HHS has proposed a new rule that would make it easier for employers to help their workers cover medical expenses by using health reimbursement accounts (HRAs).

The proposal would allow employers to subsidize employees who buy their own health insurance either on or off the Affordable Care Act marketplaces. Employers who cover their workers — and that’s been more stable than many expected under the ACA — could give employees up to $1,800 a year (indexed to inflation) to finance HRAs, which are tax-advantaged accounts. That would go toward out-of-pocket costs.

The Treasury Department estimated that 10 million employees would eventually get coverage through HRAs. About one million of them currently are uninsured, it said.

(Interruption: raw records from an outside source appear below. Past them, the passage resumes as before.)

-- ==== Sys2Proof/Machine/Forms.lean ====
section
/-!
DEFINITION. The forms of an instruction: what R164 makes of a short form, and the base mnemonic and fields
that each constructor stands for.
-/

namespace Sys2Proof

/-- A short form whose X is register B (R164). -/
def shortReg (ty : Ty) (x : BitVec 7) (a d : BitVec 8) : Ext where
  form := .ext
  x := 0
  a := a
  d := d
  b := x.setWidth 8
  c := 0
  guard := .always
  ty := ty
  m1 := 0
  osel := 0
  rs := 0
  mod := 0
  p := 0
  imm := 0
  lit := 0

/-- A short form whose X is a signed imm7 (R164). -/
def shortImm (ty : Ty) (i : BitVec 7) (a d : BitVec 8) : Ext :=
  { shortReg ty 0 a d with osel := 1, imm := i.signExtend 16 }

/-- A short form whose X is FN, or res0 (R164). -/
def shortFn (ty : Ty) (fn : BitVec 7) (a d : BitVec 8) : Ext :=
  { shortReg ty 0 a d with x := fn }

/-- What a constructor stands for: a base mnemonic with the fields of its extended form, a branch of
format J, or an event. -/
inductive Shape where
  | form (m : Mn) (e : Ext)
  | jump (m : Mn) (j : JExt)
  | event
  deriving DecidableEq, Repr

/-- The base mnemonic and the fields of an instruction (R164). -/
def Instr.shape : Instr → Shape
  | .nop => .form .nop (shortFn .s8 1 0 0)
  | .nopExt e => .form .nop e
  | .yield => .form .yield (shortFn .s8 2 0 0)
  | .yieldExt e => .form .yield e
  | .endI => .form .endI (shortFn .s8 3 0 0)
  | .endExt e => .form .endI e
  | .add x a d => .form .add (shortReg .s32 x a d)
  | .addExt e => .form .add e
  | .sub x a d => .form .sub (shortReg .s32 x a d)
  | .subExt e => .form .sub e
  | .addc x a d => .form .addc (shortReg .s32 x a d)
  | .addcExt e => .form .addc e
  | .subb x a d => .form .subb (shortReg .s32 x a d)
  | .subbExt e => .form .subb e
  | .mul x a d => .form .mul (shortReg .s32 x a d)
  | .mulExt e => .form .mul e
  | .mulh x a d => .form .mulh (shortReg .s32 x a d)
  | .mulhExt e => .form .mulh e
  | .mad e => .form .mad e
  | .div x a d => .form .div (shortReg .s32 x a d)
  | .divExt e => .form .div e
  | .rem x a d => .form .rem (shortReg .s32 x a d)
  | .remExt e => .form .rem e
  | .neg a d => .form .neg (shortFn .s32 0 a d)
  | .negExt e => .form .neg e
  | .abs a d => .form .abs (shortFn .s32 1 a d)
  | .absExt e => .form .abs e
  | .min x a d => .form .min (shortReg .s32 x a d)
  | .minExt e => .form .min e
  | .max x a d => .form .max (shortReg .s32 x a d)
  | .maxExt e => .form .max e
  | .and x a d => .form .and (shortReg .b32 x a d)
  | .andExt e => .form .and e
  | .or x a d => .form .or (shortReg .b32 x a d)
  | .orExt e => .form .or e
  | .xor x a d => .form .xor (shortReg .b32 x a d)
  | .xorExt e => .form .xor e
  | .andn x a d => .form .andn (shortReg .b32 x a d)
  | .andnExt e => .form .andn e
  | .not a d => .form .not (shortFn .b32 0 a d)
  | .notExt e => .form .not e
  | .shl x a d => .form .shl (shortReg .b32 x a d)
  | .shlExt e => .form .shl e
  | .shr x a d => .form .shr (shortReg .b32 x a d)
  | .shrExt e => .form .shr e
  | .sha x a d => .form .sha (shortReg .b32 x a d)
  | .shaExt e => .form .sha e
  | .rot x a d => .form .rot (shortReg .b32 x a d)
  | .rotExt e => .form .rot e
  | .bfx e => .form .bfx e
  | .bfi e => .form .bfi e
  | .popc a d => .form .popc (shortFn .b32 0 a d)
  | .popcExt e => .form .popc e
  | .clz a d => .form .clz (shortFn .b32 1 a d)
  | .clzExt e => .form .clz e
  | .ctz a d => .form .ctz (shortFn .b32 2 a d)
  | .ctzExt e => .form .ctz e
  | .brev a d => .form .brev (shortFn .b32 3 a d)
  | .brevExt e => .form .brev e
  | .perm x a d => .form .perm (shortReg .b32 x a d)
  | .permExt e => .form .perm e
  | .mov a d => .form .mov (shortFn .b32 0 a d)
  | .movExt e => .form .mov e
  | .movi i d => .form .movi (shortImm .b32 i 0 d)
  | .moviExt e => .form .movi e
  | .lit e => .form .lit e
  | .sel e => .form .sel e
  | .cmp x a g => .form .cmp (shortReg .s32 x a (g.setWidth 8))
  | .cmpExt e => .form .cmp e
  | .cmpv x a d => .form .cmpv (shortReg .s32 x a d)
  | .cmpvExt e => .form .cmpv e
  | .lea x a d => .form .lea (shortReg .n64 x a d)
  | .leaExt e => .form .lea e
  | .sptest a d => .form .sptest (shortFn .s8 0 a d)
  | .sptestExt e => .form .sptest e
  | .spcastOfs a d => .form .spcastOfs (shortFn .s8 1 a d)
  | .spcastOfsExt e => .form .spcastOfs e
  | .spcastGen a d => .form .spcastGen (shortFn .s8 2 a d)
  | .spcastGenExt e => .form .spcastGen e
  | .gop f a d => .form .gop (shortFn .s8 (f.setWidth 7) (a.setWidth 8) (d.setWidth 8))
  | .gopExt e => .form .gop e
  | .bra o => .jump .bra ⟨o, .always, 0⟩
  | .braExt j => .jump .bra j
  | .call o => .jump .call ⟨o, .always, 0⟩
  | .callExt j => .jump .call j
  | .callW j => .jump .callW j
  | .brx a => .form .brx (shortFn .s8 0 a 0)
  | .brxExt e => .form .brx e
  | .callx a => .form .callx (shortFn .s8 1 a 0)
  | .callxExt e => .form .callx e
  | .callxW e => .form .callxW e
  | .ret => .form .ret (shortFn .s8 2 0 0)
  | .retExt e => .form .ret e
  | .join m => .form .join (shortFn .s8 0 0 (m.setWidth 8))
  | .joinExt e => .form .join e
  | .leave m => .form .leave (shortFn .s8 1 0 (m.setWidth 8))
  | .leaveExt e => .form .leave e
  | .waitm m => .form .waitm (shortFn .s8 2 0 (m.setWidth 8))
  | .waitmExt e => .form .waitm e
  | .mset a m => .form .mset (shortFn .s8 3 a (m.setWidth 8))
  | .msetExt e => .form .mset e
  | .mget a m => .form .mget (shortFn .s8 4 a (m.setWidth 8))
  | .mgetExt e => .form .mget e
  | .fork e => .form .fork e
  | .vote a d => .form .vote (shortFn .s8 1 (a.setWidth 8) d)
  | .voteExt e => .form .vote e
  | .shfl a d => .form .shfl (shortFn .b32 2 a d)
  | .shflExt e => .form .shfl e
  | .bcast a d => .form .bcast (shortFn .b32 3 a d)
  | .bcastExt e => .form .bcast e
  | .xlock => .form .xlock (shortFn .s8 4 0 0)
  | .xlockExt e => .form .xlock e
  | .xfree => .form .xfree (shortFn .s8 5 0 0)
  | .xfreeExt e => .form .xfree e
  | .ld i a d => .form .ld (shortImm .n32 i a d)
  | .ldExt e => .form .ld e
  | .st i a d => .form .st (shortImm .n32 i a d)
  | .stExt e => .form .st e
  | .ldx e => .form .ldx e
  | .stx e => .form .stx e
  | .pref i a => .form .pref (shortImm .s8 i a 0)
  | .prefExt e => .form .pref e
  | .flush a => .form .flush (shortFn .s8 0 a 0)
  | .flushExt e => .form .flush e
  | .flushInv a => .form .flushInv (shortFn .s8 1 a 0)
  | .flushInvExt e => .form .flushInv e
  | .pgarm e => .form .pgarm e
  | .amo e => .form .amo e
  | .red e => .form .red e
  | .cas e => .form .cas e
  | .fence => .form .fence (shortFn .s8 0 0 0)
  | .fenceExt e => .form .fence e
  | .phase => .form .phase (shortFn .s8 0 0 0)
  | .phaseExt e => .form .phase e
  | .wdrain => .form .wdrain (shortFn .s8 0 0 0)
  | .wdrainExt e => .form .wdrain e
  | .btnSync a => .form .btnSync (shortFn .s8 0 a 0)
  | .btnSyncExt e => .form .btnSync e
  | .btnTest a g => .form .btnTest (shortFn .s8 1 a (g.setWidth 8))
  | .btnTestExt e => .form .btnTest e
  | .barInit a d => .form .barInit (shortFn .s8 0 a d)
  | .barInitExt e => .form .barInit e
  | .barArv a d => .form .barArv (shortFn .s8 1 a d)
  | .barArvExt e => .form .barArv e
  | .barExp a d => .form .barExp (shortFn .s8 2 a d)
  | .barExpExt e => .form .barExp e
  | .barWait a d => .form .barWait (shortFn .s8 3 a d)
  | .barWaitExt e => .form .barWait e
  | .barTry a d => .form .barTry (shortFn .s8 4 a d)
  | .barTryExt e => .form .barTry e
  | .fifoMap e => .form .fifoMap e
  | .fifoPut a d => .form .fifoPut (shortFn .b32 1 a d)
  | .fifoPutExt e => .form .fifoPut e
  | .fifoGet a d => .form .fifoGet (shortFn .b32 2 a d)
  | .fifoGetExt e => .form .fifoGet e
  | .fifoClose d => .form .fifoClose (shortFn .b32 3 0 d)
  | .fifoCloseExt e => .form .fifoClose e
  | .fifoStat a d => .form .fifoStat (shortFn .b32 4 a d)
  | .fifoStatExt e => .form .fifoStat e
  | .cpy e => .form .cpy e
  | .cpyWait e => .form .cpyWait e
  | .cpyPtr e => .form .cpyPtr e
  | .cpyPtrSt e => .form .cpyPtrSt e
  | .cpyPtrClr e => .form .cpyPtrClr e
  | .trgAdd e => .form .trgAdd e
  | .trgSet e => .form .trgSet e
  | .trgWait e => .form .trgWait e
  | .trgArm e => .form .trgArm e
  | .bankcfg e => .form .bankcfg e
  | .fadd x a d => .form .fadd (shortReg .f32 x a d)
  | .faddExt e => .form .fadd e
  | .fsub x a d => .form .fsub (shortReg .f32 x a d)
  | .fsubExt e => .form .fsub e
  | .fmul x a d => .form .fmul (shortReg .f32 x a d)
  | .fmulExt e => .form .fmul e
  | .fma e => .form .fma e
  | .fms e => .form .fms e
  | .fnma e => .form .fnma e
  | .fmin x a d => .form .fmin (shortReg .f32 x a d)
  | .fminExt e => .form .fmin e
  | .fmax x a d => .form .fmax (shortReg .f32 x a d)
  | .fmaxExt e => .form .fmax e
  | .fabs a d => .form .fabs (shortFn .f32 0 a d)
  | .fabsExt e => .form .fabs e
  | .fneg a d => .form .fneg (shortFn .f32 1 a d)
  | .fnegExt e => .form .fneg e
  | .fcpys e => .form .fcpys e
  | .fcmp e => .form .fcmp e
  | .fclass a d => .form .fclass (shortFn .f32 0 a d)
  | .fclassExt e => .form .fclass e
  | .frcp a d => .form .frcp (shortFn .f32 0 a d)
  | .frcpExt e => .form .frcp e
  | .frsq a d => .form .frsq (shortFn .f32 1 a d)
  | .frsqExt e => .form .frsq e
  | .fsqrt a d => .form .fsqrt (shortFn .f32 2 a d)
  | .fsqrtExt e => .form .fsqrt e
  | .fdiv x a d => .form .fdiv (shortReg .f32 x a d)
  | .fdivExt e => .form .fdiv e
  | .fexp2 a d => .form .fexp2 (shortFn .f32 0 a d)
  | .fexp2Ext e => .form .fexp2 e
  | .flog2 a d => .form .flog2 (shortFn .f32 1 a d)
  | .flog2Ext e => .form .flog2 e
  | .fsin a d => .form .fsin (shortFn .f32 2 a d)
  | .fsinExt e => .form .fsin e
  | .fcos a d => .form .fcos (shortFn .f32 3 a d)
  | .fcosExt e => .form .fcos e
  | .ftanh a d => .form .ftanh (shortFn .f32 4 a d)
  | .ftanhExt e => .form .ftanh e
  | .frnd a d => .form .frnd (shortFn .f32 0 a d)
  | .frndExt e => .form .frnd e
  | .fscale x a d => .form .fscale (shortReg .f32 x a d)
  | .fscaleExt e => .form .fscale e
  | .f2i e => .form .f2i e
  | .i2f e => .form .i2f e
  | .fcvt e => .form .fcvt e
  | .dot2 e => .form .dot2 e
  | .dot4 e => .form .dot4 e
  | .hred e => .form .hred e
  | .qpack e => .form .qpack e
  | .qunpack e => .form .qunpack e
  | .qscale e => .form .qscale e
  | .qchk e => .form .qchk e
  | .topk e => .form .topk e
  | .topkm e => .form .topkm e
  | .sbound e => .form .sbound e
  | .mxbind e => .form .mxbind e
  | .mxma e => .form .mxma e
  | .mxzero e => .form .mxzero e
  | .mxwait => .form .mxwait (shortFn .s8 0 0 0)
  | .mxwaitExt e => .form .mxwait e
  | .mxfence => .form .mxfence (shortFn .s8 0 0 0)
  | .mxfenceExt e => .form .mxfence e
  | .mxstat d => .form .mxstat (shortFn .s8 0 0 d)
  | .mxstatExt e => .form .mxstat e
  | .awset e => .form .awset e
  | .accrd e => .form .accrd e
  | .accwr e => .form .accwr e
  | .txfer e => .form .txfer e
  | .txcoll e => .form .txcoll e
  | .txwait e => .form .txwait e
  | .tsend e => .form .tsend e
  | .sysrd e => .form .sysrd e
  | .syswr e => .form .syswr e
  | .trap i => .form .trap (shortImm .s8 i 0 0)
  | .trapExt e => .form .trap e
  | .eret => .form .eret (shortFn .s8 0 0 0)
  | .eretExt e => .form .eret e
  | .brk i => .form .brk (shortImm .s8 i 0 0)
  | .brkExt e => .form .brk e
  | .perfrd e => .form .perfrd e
  | .budget e => .form .budget e
  | .driverBankcfg _ _ _ _ => .event
  | .driverAwset _ _ _ _ _ => .event
  | .driverSyswr _ _ _ _ => .event
  | .queueDescribe _ _ => .event
  | .tailRegisterStore _ _ _ => .event
  | .notifyPageOtherStore _ _ _ => .event
  | .entryConsume _ => .event
  | .entryReread _ => .event
  | .reservationRequest _ _ _ => .event
  | .reservationAnswer _ _ _ => .event
  | .reservationTimeout _ => .event
  | .reservationCommit _ _ _ => .event
  | .reservationRelease _ _ => .event
  | .lapBoundary => .event
  | .lapLengthSet _ => .event
  | .tenantRecordSet _ _ _ _ _ => .event
  | .partitionConfig _ _ => .event
  | .meetLaunch _ => .event
  | .batchHandout _ _ _ _ => .event
  | .teamPlacement _ _ _ _ => .event
  | .teamRetirement _ => .event
  | .chargeReport _ _ => .event
  | .tenantRevoke _ _ => .event
  | .saveRequest _ _ => .event
  | .contextSave _ => .event
  | .pageResponse _ _ _ _ => .event
  | .atsCompletion _ _ _ => .event
  | .shootdown _ _ _ _ => .event
  | .pageWalkCompletion _ _ _ _ => .event
  | .contextRestore _ => .event
  | .awaitValueArrival _ _ _ _ => .event
  | .contextKill _ => .event
  | .framePoolRegister _ _ _ => .event
  | .valueArrival _ _ => .event
  | .forcedSwap _ _ _ => .event
  | .pendingSwap _ _ _ => .event
  | .rotation _ _ _ => .event
  | .deferredTrapDelivery _ => .event
  | .leaseExpiry _ _ => .event
  | .writeAcknowledgement _ => .event
  | .homeRequest _ => .event
  | .invalidationAck _ _ => .event
  | .externalAccess _ => .event
  | .backInvalidateSnoop _ => .event
  | .birsp _ _ => .event
  | .classChange _ _ => .event
  | .classTransition _ => .event
  | .copyStart _ _ => .event
  | .copyPortionWritten _ _ _ => .event
  | .copyFault _ _ => .event
  | .tileFetchChunk _ => .event
  | .tileFetchFault _ => .event
  | .arrayChunk _ => .event
  | .arrayZero _ => .event
  | .armedOperationStart _ _ => .event
  | .txferLaunchTime _ _ => .event
  | .txferCompletion _ _ => .event
  | .tsendPacketSend _ _ => .event
  | .taskPacketCheck _ => .event
  | .tsendAnswer _ _ => .event
  | .collectiveIssue _ _ => .event
  | .collectiveBufferGrant _ _ => .event
  | .collectiveDataArrival _ _ _ _ _ _ => .event
  | .collectiveCompletion _ _ => .event
  | .groupTableWrite _ _ _ => .event
  | .placeTableWrite _ _ _ => .event
  | .repairTableWrite _ _ _ => .event
  | .windowRegisterWrite _ _ _ _ _ => .event
  | .configRegisterWrite _ => .event
  | .dcAddExtent _ _ _ _ => .event
  | .dcReleaseExtent _ => .event
  | .keyExchange _ _ _ _ _ _ _ => .event
  | .keyUpdate _ _ _ => .event
  | .endSession _ _ => .event
  | .getMeasurements _ => .event
  | .firmwareImageLoad _ => .event
  | .writebackErrorAnswer _ _ _ => .event
  | .viralEntry _ => .event
  | .portReset _ => .event
  | .linkFailure _ => .event
  | .requestTimeout _ => .event
  | .powerActive _ => .event
  | .powerPark _ => .event
  | .powerDoze _ => .event
  | .powerOff _ => .event
  | .frequencyStep _ _ => .event
  | .temperatureSample _ _ => .event
  | .processMonitorSample _ _ => .event
  | .monitorThresholdSet _ _ => .event
  | .monitorRead _ _ => .event
  | .coldReset => .event
  | .warmReset _ => .event
  | .dieReadmission _ => .event
  | .functionLevelReset _ => .event
  | .mailboxMessage _ _ _ _ => .event
  | .heartbeat _ => .event
  | .adoption _ _ => .event
  | .migration _ _ => .event
  | .voltageDroop _ _ _ => .event
  | .deviceReconnection _ => .event
  | .commandProcessorCoreFailure _ _ => .event
  | .taskImageRegistration _ _ _ _ _ _ _ => .event

end Sys2Proof
end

The Trump administration already had expanded short-term limited duration plans and Association Health Plans. Officials contend both moves will give people more affordable options, but critics say it will undermine ACA markets. The proposed HRA rule reverses an Obama administration ban on using HRAs to fund premium subsidies to address the employer mandate.

The administration said that its HRA plan, which is a form of premium support, would include steps to make sure that businesses don’t dump their least healthy workers into ACA exchanges while directing the healthier ones off exchange. Any company that offers the HRA option will have to make them available to an entire class of workers.

The HRAs would be tax-exempt for employees, and the employer would get a deduction. (They are not the same as health savings accounts (HSAs), although there are similarities. All the money in an HRA comes from the employer, and the HRA does not follow the worker if he or she leaves the job)

Julie Appleby of Kaiser Health News reported that some experts think the option will be attractive to businesses and could end up strengthening the exchanges if — and it’s still an if — more healthy workers and their dependents end up on the exchange markets.

“These people coming in will be employer-sponsored, they’ll have steady jobs,” John Barkett, senior director of policy affairs at benefits consultant Willis Towers Watson, told Appleby. He said they would likely stick with coverage longer than those typically in the individual market.

However, if the employers that take this option have mostly older or sicker workers, it could have the opposite effect, driving up premiums and worsening the risk pool.

Shelby Livingstone of Modern Healthcare recently explained the HRA concept in more detail. Also, here’s a useful guide comparing HRA, HSAs and flexible spending accounts (FSAs) from a Blue Cross Blue Shield plan — a useful overview though was written before the new rule was proposed.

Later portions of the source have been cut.